Additive Sequences, Sums, Golden Ratios and Determinantal Identities

TL;DR

This paper explores generalized additive sequences, their sums, ratios, and identities, extending Fibonacci concepts to p-sequences and introducing new mathematical properties and identities related to these sequences.

Contribution

It introduces p-sequences as generalizations of Fibonacci, derives formulas for their sums, explores p-golden ratios, and establishes new determinantal identities.

Findings

Closed-form expressions for sums of p-sequences.

Introduction of p-golden ratios and their properties.

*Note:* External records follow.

-- ==== Sys2Proof/Machine/Memory.lean ====
section
/-!
DEFINITION. LD, ST, PRF, OPF, CMNT, FENCE and the atomics (07_core_memory.md R149 to R171).
-/
namespace Sys2Proof.Machine
open Sys2Proof

/-- An operand's words in the admitted lanes, `n` to a lane, as read at issue. -/
def Cx.capture (c : Cx) (o : Operand) (n : Nat) : FMap 32 := valsOf n c.lanes (fun l k => c.rd o k l)

/-- A run of binary32 values in the admitted lanes, `n` to a lane: a single one is read at any level as a binary32 source, so
that an inline integer stands for its value (03_encoding.md R53, 08_field_unit.md R188). -/
def Cx.captureF (c : Cx) (o : Operand) (n : Nat) : FMap 32 :=
  if n = 1 then valsOf 1 c.lanes (fun l _ => BitVec.ofNat 32 (c.rdF Num.f32 o l)) else c.capture o n

/-- Word and double word of a captured operand. -/
def cap32 (f : FMap 32) (l : Nat) : Nat := (f.get (resKey 0 l)).toNat
def cap64 (f : FMap 32) (l : Nat) : Nat := cap32 f l + 2 ^ 32 * (f.get (resKey 1 l)).toNat

/-- The low bytes of a captured operand. -/
def capBytes (f : FMap 32) (n l : Nat) : List Byte :=
  ((List.range ((n + 3) / 4)).foldr (fun o bs => leBytes (f.get (resKey o l)).toNat 4 ++ bs) []).take n

/-- The space that FN selects in LD and ST (R153). -/
def spaceOf (fn : Nat) : Space :=
  match fn with
  | 0 => .g
  | 1 => .s
  | 2 => .c
  | _ => .a

/-- The scope at which an access acts: .b is the widest that .s and .a reach (R153). -/
def scopeIn (sp : Space) (sc : Nat) : Nat :=
  match sp with
  | .s => min sc 1
  | .a => min sc 1
  | _ => sc

/-- The addresses of LD and ST, per lane (R149). -/
def memAddrs (f : Fields) (lanes : List Nat) (a b : FMap 32) : List (Nat × Nat) :=
  let sp := spaceOf f.fn.toNat
  let size := 2 ^ bitsAt f.mod 15 3
  lanes.map (fun l =>
    (l, formAddr sp (if sp = .g then cap64 a l else cap32 a l)
      (if f.mod.getLsbD 13 then sx 32 (cap32 b l) else 0) (sx 9 (bitsAt f.mod 0 9) * (size : Nat))))

/-- A load's value in a lane from its bytes: extended to 32 bits when narrower (R154). -/
def loadValue (size : Nat) (sxt : Bool) (bs : List Byte) : Nat :=
  let x := leNat bs
  if size < 4 && sxt then wrapN 32 (sx (8 * size) x) else x

/-- Whether a load must wait for earlier accesses of its warp: one that overlaps a queued store in part
(R156), an acquire behind a release (R172, note 2), one behind an acquire or a fence (R161, R163), or one behind a store or atomic
that is to be executed again (R143). -/
def Warp.loadWaits (w : Warp) (seq : Nat) (sp : Space) (acq : Bool) (keys : List Nat) : Bool :=
  let q := w.queue.filter (fun e => e.seq < seq)
  w.held Op.holdsLoads seq || w.held Op.storesAgain seq || q.any (fun e => e.acq) || (acq && q.any (fun e => e.rel)) || overlap q sp keys = .part

/-- Performs a load: every byte from the youngest queued store, or every byte from memory (R156). -/
def Mach.loadLanes (m : Mach) (blk : Block) (la : Launch) (queue : List QEntry) (t : Nat) (sp : Space)
    (ks : List (Nat × List Nat)) : Mach × List (Nat × List Byte) :=
  let keys := ks.foldr (fun e l => e.2 ++ l) []
  if overlap queue sp keys = .all then
    (m, ks.map (fun e => (e.1, e.2.map (fun k => (forwarded queue sp k).getD 0))))
  else
    match sp with
    | .g =>
      let m := ((keys.map (fun k => k / 128)).eraseDups).foldl (fun m line => m.l1Fill blk.part blk.core blk.ctx line) m
      (m, ks.map (fun e => (e.1, e.2.map (fun k => m.loadByte blk.part blk.core blk.ctx k))))
    | sp => (m, ks.map (fun e => (e.1, e.2.map (fun k => blk.readByte la t sp k))))

/-- A load's result (R154). -/
def loadResult (d : Operand) (wt : Bool) (mask : Mask) (size : Nat) (sxt : Bool) (bs : List (Nat × List Byte)) : Result :=
  let n := max 1 (size / 4)
  { dest := some d, n := n, wt := wt, mask := mask, preds := [], flags := 0
    vals := bs.foldl (fun m e => (List.range n).foldl (fun m o =>
      m.set (resKey o e.1) (BitVec.ofNat 32 (loadValue size sxt e.2 / 2 ^ (32 * o)))) m) [] }

/-- Issues an operation that a fault of its checks stops: it never completes, and its re-execution reads
the operands again as they were (R170, 02_warp_state.md R24). -/
def Cx.startFault (c : Cx) (cls : Option Nat) (p : Payload) (f : FaultInfo) : Cx :=
  let d := c.startTracked c.flagNo cls p
  { d with w := { d.w with ops := d.w.ops.upd c.w.nextOp (fun o => { o with fault := some f }) } }

/-- The same of a folding operation: the later folds proceed as if it were absent (02_warp_state.md R29). -/
def Cx.startFaultFold (c : Cx) (p : Payload) (f : FaultInfo) : Cx :=
  let d := c.startFault none p f
  if isTranslation f.cause then { d with w := ({ d.w with folds := d.w.folds ++ [Fold.absent c.w.nextOp] } : Warp).foldShash } else d

/-- The block with the issuing warp's working copy in it. -/
def Cx.block (c : Cx) : Block := c.blk.setWarp c.wid c.w

/-- Performs a load from its places and enters its result; it consumes uncorrectable data that it reads at a home slice (16_die.md
R300). An acquire invalidates the L1 first, so that it and every later load find the home slice's value (15_cluster.md R281). -/
def Cx.doLoad (c : Cx) (sp : Space) (acq : Bool) (scope : Nat) (ks : List (Nat × List Nat))
    (r : List (Nat × List Byte) → Result) (retry : Payload) : Cx :=
  let keys := ks.foldr (fun e l => e.2 ++ l) []
  let m := if acq then c.m.acquire c.blk.part c.blk.core c.blk.ctx (scopeIn sp scope) else c.m
  let read := m.sliceKeys c.blk c.w.queue sp keys
  if m.anyBad read then (c.start none retry).viaMach (fun m => m.consume c.t c.blk.ctx read)
  else
    let (m, bs) := m.loadLanes c.block c.la c.w.queue c.t sp ks
    ({ c with m := m }).start none (.result (r bs))

/-- LD (R154). -/
def actLd : Act := fun c =>
  if c.adm = 0 then .ok c
  else
    let f := c.f
    let sp := spaceOf f.fn.toNat
    let size := 2 ^ bitsAt f.mod 15 3
    let a := c.capture f.a 2
    let b := c.capture f.b 1
    let retry : Payload := .retry c.i a b []
    let acq := f.mod.getLsbD 12
    let (m, r) := c.m.checkLanes c.blk c.la sp false .read size c.ia c.cl.slot (memAddrs f c.lanes a b)
    let c := { c with m := m }
    match r with
    | .error e => .ok (c.startFault none retry e)
    | .ok ks =>
      if c.w.loadWaits c.w.seq sp acq (ks.foldr (fun e l => e.2 ++ l) []) then .ok (c.start none retry)
      else .ok (c.doLoad sp acq (bitsAt f.mod 9 3) ks
        (fun bs => loadResult f.d f.hint.wt c.adm size (f.mod.getLsbD 14) bs) retry)

/-- The accesses of a store: each lane's address, places and bytes (R152, R155). -/
def storeAcc (size : Nat) (as : List (Nat × Nat)) (ks : List (Nat × List Nat)) (data : Nat → List Byte) : List LaneAcc :=
  as.map (fun e =>
    { lane := e.1, addr := e.2, keys := ((ks.find? (fun k => k.1 = e.1)).map (·.2)).getD [],
      data := (data e.1).take size, data2 := [] })

/-- Enters a store: one queue entry, and a fold of SHASH in program order (R155, R156, 02_warp_state.md R29). -/
def Cx.enterStore (c : Cx) (sp : Space) (rel : Bool) (scope : Nat) (acc : List LaneAcc) : Cx :=
  let op := c.w.nextOp
  let c := c.start none (.sourcesRead (foldWords (acc.map (fun a => (a.addr, a.data)))) 0)
  let q : QEntry := { seq := c.w.seq, space := sp, rel := rel, acq := false, scope := scope, kind := .store acc }
  { c with w := { c.w with queue := c.w.queue ++ [q], folds := c.w.folds ++ [.waiting op] } }

/-- ST (R155). -/
def actSt : Act := fun c =>
  if c.adm = 0 then .ok c
  else
    let f := c.f
    let sp := spaceOf f.fn.toNat
    let size := 2 ^ bitsAt f.mod 15 3
    let a := c.capture f.a 2
    let b := c.capture f.b 1
    let x := c.capture f.c (max 1 (size / 4))
    let as := memAddrs f c.lanes a b
    let (m, r) := c.m.checkLanes c.blk c.la sp false .write size c.ia c.cl.slot as
    let c := { c with m := m }
    match r with
    | .error e => .ok (c.startFaultFold (.retry c.i a b x) e)
    | .ok ks => .ok (c.enterStore sp (f.mod.getLsbD 12) (scopeIn sp (bitsAt f.mod 9 3))
        (storeAcc size as ks (fun l => capBytes x size l)))

/-- PRF: fills the lines of the lanes that translate; it never faults and consumes nothing: a bad granule is counted and not
filled (R157, 16_die.md R301). -/
def actPrf : Act := fun c =>
  let f := c.f
  let step (m : Mach) (l : Nat) : Mach :=
    let a := formAddr .g (c.rd64 f.a l).toNat (if f.mod.getLsbD 13 then sx 32 (c.rd32 f.b l) else 0) (sx 9 (bitsAt f.mod 0 9) * 4)
    if 2 ^ 57 ≤ a then m
    else
      match m.coreKeys c.blk.core c.blk.ctx .read (a / 128 * 128) 128 with
      | .error (c', _) => if c' = mcWalk then m.foundBad (m.badEntry c.blk.ctx (a / 128 * 128)) else m
      | .ok ks =>
        if m.anyBad ks then m.foundEach ks
        else if f.fn = 0 then m.l1Fill c.blk.part c.blk.core c.blk.ctx (ks.headD 0 / 128) else m
  .ok (({ c with m := c.lanes.foldl step c.m }).start none (.sourcesRead [] 0))

/-- The registers that OPF's runs name, in the order of the buffer entries (R158). -/
def opfRegs (f : Fields) : List Nat :=
  let run (o : Operand) (lo : Nat) : List Nat := opRegs o (bitsAt f.mod lo 4)
  (run f.d 0 ++ run f.a 4 ++ run f.b 8 ++ run f.c 12).take 16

Family of determinantal identities generalizing Cassini's identity.

Abstract

The Fibonacci sequence is a series of positive integers in which, starting from $0$ and $1$, every number is the sum of two previous numbers, and the limiting ratio of any two consecutive numbers of this sequence is called the golden ratio. The Fibonacci numbers and the golden ratio are two significant concepts that keep appearing everywhere. In this article, we investigate the following issues: (i) We recall the Fibonacci sequence, the golden ratio, their properties and applications, and some early generalizations of the golden ratio. The Fibonacci sequence is a $2$-sequence because it is generated by the sum of two previous terms, $f_{n+2} = f_{n+1} + f_{n}$. As a natural extension of this, we introduce several typical $p$-sequences where every term is the sum of $p$ previous terms given $p$ initial values called "seeds". In particular, we introduce the notion of $1$-sequence. We then discuss generating functions and limiting ratio values of $p$-sequences. Furthermore, inspired by Fibonacci's rabbit pair problem, we consider a general problem whose particular cases lead to nontrivial additive sequences. (ii) We obtain closed expressions for odd and even sums, sum of the first $n$ numbers, and the sum of squares of the first $n$ numbers of the "exponent" $p$-sequence whose seeds are $(0,1,\cdots,p-1)$. (iii) We investigate the $p$-golden ratio of $p$-sequences, express a positive integer power of the $p$-golden ratio as a polynomial of degree $p-1$, and obtain values of golden angles for different $p$-golden ratios. We also consider further generalizations of the golden ratio. (iv) We establish a family of determinantal identities of which the Cassini's identity is a particular case.